Plugins Are Full Stack

So when I was talking to this one individual – he was another programmer, though coming from a different background – I tried to explain that themes tend to sit at the markup-style-and-JavaScript layer (well, the presentation layer), where as plugins are full stack.

Plugins Are Applications

Plugins are similar to full stack applications.

By that, I mean that in classical software development terms, plugins can be written as full stack applications.

That is to say that:

  • There’s a data layer that’s responsible for communicating with the database and managing data requested from and sent to it
  • There’s an application layer that is responsible for managing data that runs between the data layer and the application layer that provides business logic, error handling, and all of that fun stuff
  • There’s a presentation layer that’s responsible for making sure anything that’s presented to the browser looks good.

Naturally, not all plugins do this or need to this, but they are capable of it.

Themes Are Presentation

Conversely, themes are presentation layer – or at least they should be.

Admittedly, there are projects that I’ve worked on where I’ve baked a lot of application-esque functionality into a theme simply because it was possible, and for anyone who has read this blog long enough knows that I’m not a fan of “just because you can, doesn’t mean you should.”

So I’ve learned and am working to move away from that model.

WordPress Themes

Themes: A Presentation For WordPress

Instead, themes should be seen from the perspective that any functionality that needs to communicate directly with WordPress APIs should be done so within functions.php (and perhaps tertiary files located in an inc directory, but that’s outside the scope of what I’m trying to say).

The rest of the features are relegated to JavaScript, CSS, and HTML files.

The End Result

The article was mainly inspired by a lot of the conversation that I’ve seen recently about “theme bloat,” guidelines provided by both Automattic and Envato, and frankly my own thoughts and goals to have more maintainable codebases around WordPress-based projects an applications.

The challenge is, of course, the open nature of WordPress and how there’s no real way to enforce this across the board.

But that’s not really our problem is it? Instead, we can control how our work is organized and try to help others, but that’s about where the line stops.

22 Comments

So, playing devil’s advocate here…

What about so-called “App Themes”? I imagine an “app theme” to be where the theme relies so heavily on custom functionality, that it might as well be baked right in, rather than separated into a plugin. If you didn’t have the plugin installed, the theme would simply be broken.

Is it “ok” to bake that functionality into the theme in this case?

    Some examples here: http://www.appthemes.com/themes/

    WIthout the functionality, what would those themes be?
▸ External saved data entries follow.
/-! ### Block accesses, inside memory and beyond it (R27, R56) -/

theorem exec_ldB {s : State} (x : Reg) (h : s.i.toNat + 3 ≤ Config.memSize) :
    exec (.ldB x) s = .next ((s.storeBlock (bcdDigits (s.getV x))).advance 2) :=
  guarded_of_fits (.inr h)

theorem exec_storeRegs {s : State} {x : Reg} (h : s.i.toNat + x.val + 1 ≤ Config.memSize) :
    exec (.storeRegs x) s = .next ((s.storeBlock (s.regsUpTo x)).advance 2) :=
  guarded_of_fits (.inr h)

theorem exec_loadRegs {s : State} {x : Reg} (h : s.i.toNat + x.val + 1 ≤ Config.memSize) :
    exec (.loadRegs x) s = .next ((s.setRegs (s.loadedRegs x)).advance 2) :=
  guarded_of_fits (.inr h)

/-- A guarded access that leaves memory takes the fault of its first missing address. -/
theorem guarded_takes_fault {s t : State} {n : Nat} (h0 : 0 < n) (h : Config.memSize < s.i.toNat + n) :
    ∃ u, s.guarded s.blockBase n t = .next u ∧ TakesFault (.memoryFault (trunc16 (max s.i.toNat 0x1000))) s u :=
  ⟨_, guarded_of_bad h0 h, s.raise_takes _⟩

/-- Settles O43: the four block instructions check their addresses by one guard. -/
theorem blockAccessesFault : Obligations.BlockAccessesFault := by
  unfold Obligations.BlockAccessesFault
  exact fun s => ⟨fun x y n h0 h => guarded_takes_fault h0 h, fun x h => guarded_takes_fault (by decide) h,
    fun x h => ⟨guarded_takes_fault x.val.succ_pos h, guarded_takes_fault x.val.succ_pos h⟩⟩

/-! ### Stores -/

theorem State.storeBlock_advance_only (s : State) (bs : List Byte) (n : Nat) :
    OnlyChanges [.mem, .pc] s ((s.storeBlock bs).advance n) :=
  (s.storeBlock_only bs).trans (State.advance_only _ n)

theorem State.storeBlock_advance_onlyBytes (s : State) {bs : List Byte} {len : Nat} (hlen : bs.length = len) (n : Nat) :
    OnlyBytes s.i.toNat len s ((s.storeBlock bs).advance n) :=
  fun _ hb => Memory.read_writeBlock_outside bs (hlen ▸ hb)

/-- Byte k of a block lies at its start plus k (R28). -/
theorem Memory.read_writeBlock_at {m : Memory} {a k : Nat} {bs : List Byte} (hwf : m.wf = true)
    (hfits : a + bs.length ≤ Config.memSize) (hk : k < bs.length) : (m.writeBlock a bs).read (a + k) = bs[k] := by
  rw [Memory.read_writeBlock a bs (a + k) hwf hfits, if_pos (by omega), Nat.add_sub_cancel_left, List.getD_eq_getElem]

theorem bcdDigits_length (b : Byte) : (bcdDigits b).length = 3 := rfl

/-- The three digits stand for the byte (R90). -/
theorem bcdDigits_value (b : Byte) :
    (trunc8 (b.toNat / 100)).toNat * 100 + (trunc8 (b.toNat / 10 % 10)).toNat * 10 + (trunc8 (b.toNat % 10)).toNat =
      b.toNat := by
  have := b.isLt
  simp only [BitVec.toNat_ofNat]
  omega

theorem trunc8_digit_lt {n : Nat} (h : n < 10) : (trunc8 n).toNat < 10 := by
  rw [BitVec.toNat_ofNat]
  omega

/-- Settles O39: the three digits are stored where they belong, and together they are V[X]. -/
theorem bcdIsStored : Obligations.BcdIsStored := by
  unfold Obligations.BcdIsStored
  refine ⟨decodeWord_ldB, fun x s hwf hfits => ?_⟩
  have hb := (s.getV x).isLt
  have h0 : (s.storeBlock (bcdDigits (s.getV x))).mem.read s.i.toNat = trunc8 ((s.getV x).toNat / 100) :=
    Memory.read_writeBlock_at (bs := bcdDigits (s.getV x)) (k := 0) hwf hfits (by decide : 0 < 3)
  have h1 : (s.storeBlock (bcdDigits (s.getV x))).mem.read (s.i.toNat + 1) = trunc8 ((s.getV x).toNat / 10 % 10) :=
    Memory.read_writeBlock_at (bs := bcdDigits (s.getV x)) (k := 1) hwf hfits (by decide : 1 < 3)
  have h2 : (s.storeBlock (bcdDigits (s.getV x))).mem.read (s.i.toNat + 2) = trunc8 ((s.getV x).toNat % 10) :=
    Memory.read_writeBlock_at (bs := bcdDigits (s.getV x)) (k := 2) hwf hfits (by decide : 2 < 3)
  refine ⟨_, exec_ldB x hfits, s.storeBlock_advance_only _ 2, s.storeBlock_advance_onlyBytes (bcdDigits_length _) 2, rfl,
    ?_⟩
  rw [State.advance_mem, h0, h1, h2]
  exact ⟨bcdDigits_value _, trunc8_digit_lt (by omega), trunc8_digit_lt (by omega), trunc8_digit_lt (by omega)⟩

theorem State.regsUpTo_getElem (s : State) {x k : Reg} (hk : k.val < (s.regsUpTo x).length) :
    (s.regsUpTo x)[k.val] = s.getV k := by
  simp [State.regsUpTo, State.getV]

theorem State.regsUpTo_fits {s : State} {x : Reg} (h : s.i.toNat + x.val + 1 ≤ Config.memSize) :
    s.i.toNat + (s.regsUpTo x).length ≤ Config.memSize := by
  rw [s.regsUpTo_length]
  exact h

theorem State.read_storeBlock_regsUpTo {s : State} {x k : Reg} (hwf : s.mem.wf = true)
    (hfits : s.i.toNat + x.val + 1 ≤ Config.memSize) (hk : k ≤ x) :
    (s.storeBlock (s.regsUpTo x)).mem.read (s.i.toNat + k.val) = s.getV k := by
  have hklen : k.val < (s.regsUpTo x).length := by rw [s.regsUpTo_length]; exact Nat.lt_succ_of_le hk
  exact (Memory.read_writeBlock_at hwf (State.regsUpTo_fits hfits) hklen).trans (s.regsUpTo_getElem hklen)

/-- Settles O40: byte k of the block stored is V[k]. -/
theorem registersAreStored : Obligations.RegistersAreStored := by
  unfold Obligations.RegistersAreStored
  exact ⟨decodeWord_storeRegs, fun x s hwf hfits => ⟨_, exec_storeRegs hfits, s.storeBlock_advance_only _ 2,
    s.storeBlock_advance_onlyBytes (s.regsUpTo_length x) 2, rfl, fun k hk => State.read_storeBlock_regsUpTo hwf hfits hk⟩⟩

/-- Settles O41: register k of the block loaded is byte k of memory from I on. -/
theorem registersAreLoaded : Obligations.RegistersAreLoaded := by
  unfold Obligations.RegistersAreLoaded
  exact ⟨decodeWord_loadRegs, fun x s hfits => ⟨_, exec_loadRegs hfits, (s.setRegs_only _).trans (State.advance_only _ 2),
    rfl, fun k => s.loadedRegs_reg x k⟩⟩
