-- ==== Sys2Proof/Machine/Transactions.lean ====
section
/-!
DEFINITION. The host's transactions: register accesses (10_state.md R21, R28, R47), buffer accesses (20_memory.md R62),
platform addresses (R64) and reset (70_reset_and_hazards.md R280); and how a table word is placed for the next step.
-/

namespace Sys2Proof.Machine

/-- A register access the block takes: 32 bits wide, at a multiple of 4 below 0x100 (10_state.md R21). -/
def registerAccessOk (off bits : Nat) : Bool := decide (bits = 32 ∧ off % 4 = 0 ∧ off < 0x100)

/-- `HostWrite(off, v)` (10_state.md R21): a write to CMD runs the command of the word (R28, 40_dispatch.md R120), every
other write does what R47 says of its register. -/
def hostWrite (off bits : Nat) (v : Word) (s : State) : Out :=
  if registerAccessOk off bits = false then .refused (.registerAccess off bits)
  else
    match regAt off with
    | some .cmd => exec (decodeWord v) s
    | some r => .next (s.writeReg r v)
    | none => .next s

/-- `HostRead(off)` (10_state.md R21); it changes no state of the block (20_memory.md R69). -/
def hostRead (off bits : Nat) (s : State) : Out :=
  if registerAccessOk off bits = false then .refused (.registerAccess off bits)
  else .next { s with reply := .word (s.readOffset off) }

/-- `HostWriteBuf(a, b)` (20_memory.md R62). -/
def hostBufWrite (a : Nat) (b : Byte) (s : State) : Out :=
  if a < s.cfg.bufSize then .next (s.writeBuf a [b]) else .refused (.bufferAddress a)

/-- `HostReadBuf(a)` (20_memory.md R62); an unwritten byte is a model fault (R63). -/
def hostBufRead (a : Nat) (s : State) : Out :=
  if a < s.cfg.bufSize then reading (s.readByte a) fun b => .next { s with reply := .byte b }
  else .refused (.bufferAddress a)

/-- The four bytes of a wide access, little-endian lanes: v[7:0] first (20_memory.md R62). -/
def laneBytes (v : Word) : List Byte :=
  [v.extractLsb' 0 8, v.extractLsb' 8 8, v.extractLsb' 16 8, v.extractLsb' 24 8]

/-- The word of the bytes of a wide access, first byte in bits 7:0 (20_memory.md R62). -/
def laneWord (bs : List Byte) : Word := BitVec.ofNat 32 (beValue bs.reverse)

/-- The 32-bit `HostWriteBuf` (20_memory.md R62). -/
def hostBufWriteWide (a : Nat) (v : Word) (s : State) : Out :=
  if a % 4 ≠ 0 then .refused (.bufferMisaligned a)
  else if a + 4 ≤ s.cfg.bufSize then .next (s.writeBuf a (laneBytes v))
  else .refused (.bufferAddress a)

/-- The 32-bit `HostReadBuf` (20_memory.md R62). -/
def hostBufReadWide (a : Nat) (s : State) : Out :=
  if a % 4 ≠ 0 then .refused (.bufferMisaligned a)
  else if a + 4 ≤ s.cfg.bufSize then reading (s.readBytes a 4) fun bs => .next { s with reply := .word (laneWord bs) }
  else .refused (.bufferAddress a)

/-- The window a platform address lies in: the offset in the register window, or the address in the buffer window
(20_memory.md R64; assumption 4). -/
inductive Window where
  | reg (off : Nat)
  | buf (a : Nat)
  | none
deriving DecidableEq, Repr

/-- The window of a platform address; where a platform lets the two overlap, the register window comes first. -/
def windowOf (c : Config) (addr : Nat) : Window :=
  if c.regBase ≤ addr ∧ addr < c.regBase + 0x100 then .reg (addr - c.regBase)
  else if c.bufBase ≤ addr ∧ addr < c.bufBase + c.bufSize then .buf (addr - c.bufBase)
  else .none

/-- A write at a platform address is the transaction of its window (20_memory.md R64). -/
def platformWrite (addr bits : Nat) (v : Word) (s : State) : Out :=
  match windowOf s.cfg addr with
  | .reg off => hostWrite off bits v s
  | .buf a =>
    if bits = 8 then hostBufWrite a (v.setWidth 8) s
    else if bits = 32 then hostBufWriteWide a v s
    else .refused (.bufferWidth bits)
  | .none => .refused (.outsideWindows addr)

/-- A read at a platform address is the transaction of its window (20_memory.md R64). -/
def platformRead (addr bits : Nat) (s : State) : Out :=
  match windowOf s.cfg addr with
  | .reg off => hostRead off bits s
  | .buf a =>
    if bits = 8 then hostBufRead a s
    else if bits = 32 then hostBufReadWide a s
    else .refused (.bufferWidth bits)
  | .none => .refused (.outsideWindows addr)

/-- Reset released: the state of 70_reset_and_hazards.md R280 for the same machine. -/
def resetState (s : State) : State := State.afterReset s.cfg s.draws s.pending

/-- One transaction. -/
def serve (op : HostOp) (s : State) : Out :=
  match op with
  | .regWrite off bits v => hostWrite off bits v s
  | .regRead off bits => hostRead off bits s
  | .bufWrite a b => hostBufWrite a b s
  | .bufRead a => hostBufRead a s
  | .bufWriteWide a v => hostBufWriteWide a v s
  | .bufReadWide a => hostBufReadWide a s
  | .platformWrite addr bits v => platformWrite addr bits v s
  | .platformRead addr bits => platformRead addr bits s
  | .reset => .next (resetState s)

/-- The state in which a transaction is served: it has left the queue, and the answer to the one before is gone. -/
def State.taken (s : State) (rest : List HostOp) : State := { s with pending := rest, reply := .nothing }

/-- The transactions in the order the host issues them, one a step (20_memory.md R73); with none pending the block is idle
and holds all its state (60_exceptions.md R256). -/
def serveNext (s : State) : Out :=
  match s.pending with
  | [] => .next s
  | op :: rest => serve op (s.taken rest)

/-- The offset of CMD (10_state.md R28). -/
def cmdOffset : Nat := 0x08

/-- The transaction that starts the command of a word. -/
def startCommand (w : Word) : HostOp := .regWrite cmdOffset 32 w

/-- The code placed where the next step runs it: a command word is written to CMD; a frame byte is put, with a 0 in the
place of the other of bytes 0 and 1, into a two-byte source region at address 0 that a DECODE command is about to read,
with an empty destination (assumptions 1 and 6). -/
def place (s : State) : Code → State
  | .command w => { s with pending := startCommand w :: s.pending }
  | .byte0 b => { s with
      srcAddr := 0, srcLen := 2, dstAddr := 0, dstCap := 0
      buf := s.buf.writeBytes 0 [b, 0]
      pending := startCommand 0x00000001 :: s.pending }
  | .byte1 b => { s with
      srcAddr := 0, srcLen := 2, dstAddr := 0, dstCap := 0
      buf := s.buf.writeBytes 0 [0, b]
      pending := startCommand 0x00000001 :: s.pending }

/-- The table word of this many bits placed where the next step runs it. -/
def placeTableWord (s : State) (nbits w : Nat) : State :=
  match tableCode nbits w with
  | some c => place s c
  | none => s

end Sys2Proof.Machine
end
So should they really be separated into theme and plugin?

      Short answer. Yep!

      There’s a good system for themes to make clear the plugins they need (http://tgmpluginactivation.com/) which those authors should be using. Also worth mentioning, I wrote a long post last week about why it is that those kinds of themes shouldn’t really be themes (http://pressupinc.com/blog/2013/07/what-belongs-in-your-wordpress-theme/). Summary: you put data into your theme and you no longer have a WordPress site, you have a That Theme site.

        Oh, I’m aware of TGMPA, don’t you worry (I actually have direct commit access on the repo).

        However, with something like an app theme, it is essentially *supposed* to be a “That Theme” site. That’s by design.

        Summary: you put data into your theme and you no longer have a WordPress site, you have a That Theme site.

        This is where I draw the line, myself. It’s about keeping data separate from presentation which is classic software stuff, right?

        But you’re right – and, like I mentioned to Japh – I think that it’s okay to have data in the theme as long as the user knows what they are getting into. And that responsibility falls on us (or our teams) to market it.

      I like David’s answer, but I don’t fully agree with it (no disrespect, of course!).

      Here’s why: if a theme a true app theme, then I’m okay with all dependencies being included as long as the customer knows they are locked into that theme.

      Otherwise, that’s when I think David’s recommendation of TGM Plugin Activation comes into play.

    I too am interested to hear some feedback around this question to.

    I just finished building a “theme” (read: application) that relied heavily upon custom plugins. And without these plugins the theme would break. In fact one of the plugins once activated didn’t DO anything. It simply provided a backbone for the theme to build upon by supplying classes/functions.

    I know it’s a grey/gray area that may never have a resolution. But some feedback would be appreciated.

      I think you’re doing it right. Unfortunately the big gap right now is that the WordPress core has no good methods to handle any kind of dependency, either between plugins or between themes and plugins.

      Brian Krogsgard wrote a great piece about why this is a problem recently, and calls out a few of the options we have while core doesn’t offer this functionality.

      When faced with a situation like this (and I have been faced with this a few times in the past), I normally setup several hooks that check for the existence of the plugins.

      If the plugins don’t exist, I’ll setup an admin notice or a similar message explaining the issue and then linking to support docs or to the plugin itself.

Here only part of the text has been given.